(Your objective) Output the line that contains "periods (R115). -/", then every line beneath it through the end of the records, exactly as given and with no other lines.

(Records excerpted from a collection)
'''

-- ==== Sys2Proof/Config.lean ====
section
/-! DEFINITION. The fixed capacities and settings of the bridge, each the number its rule gives.
Nothing in the spec is left to the implementation and no value is left open, so no constant here is free. -/

namespace Sys2Proof.Config

/-- The order queue holds at most 32 MOPs (R89). -/
def oqCapacity : Nat := 32

/-- The response queue holds at most 8 entries (R129). -/
def rqCapacity : Nat := 8

/-- The fence list holds at most 4 markers (R105). -/
def fenceCapacity : Nat := 4

/-- The fault log holds at most 8 records (R136). -/
def logCapacity : Nat := 8

/-- The lost counter stays at 255 (R136). -/
def lostMax : Nat := 255

/-- A window counter stays at 65535 (R19). -/
def counterMax : Nat := 65535

/-- The largest span that the range check of OPEN_WINDOW lets pass: 16 MiB (R25). -/
def spanMax : Nat := 16777216

/-- The largest byte address, FFFF_FFFFh. -/
def addrMax : Nat := 0xFFFFFFFF

/-- The unit of the timeout setting, in core clock periods (R115). -/
def timeoutUnit : Nat := 256

/-- The timeout setting after pin reset (R115, R124). -/
def timeoutReset : Byte := 64#8

end Sys2Proof.Config
end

'''

(Result)
/-- The unit of the timeout setting, in core clock periods (R115). -/
def timeoutUnit : Nat := 256

/-- The timeout setting after pin reset (R115, R124). -/
def timeoutReset : Byte := 64#8

end Sys2Proof.Config
end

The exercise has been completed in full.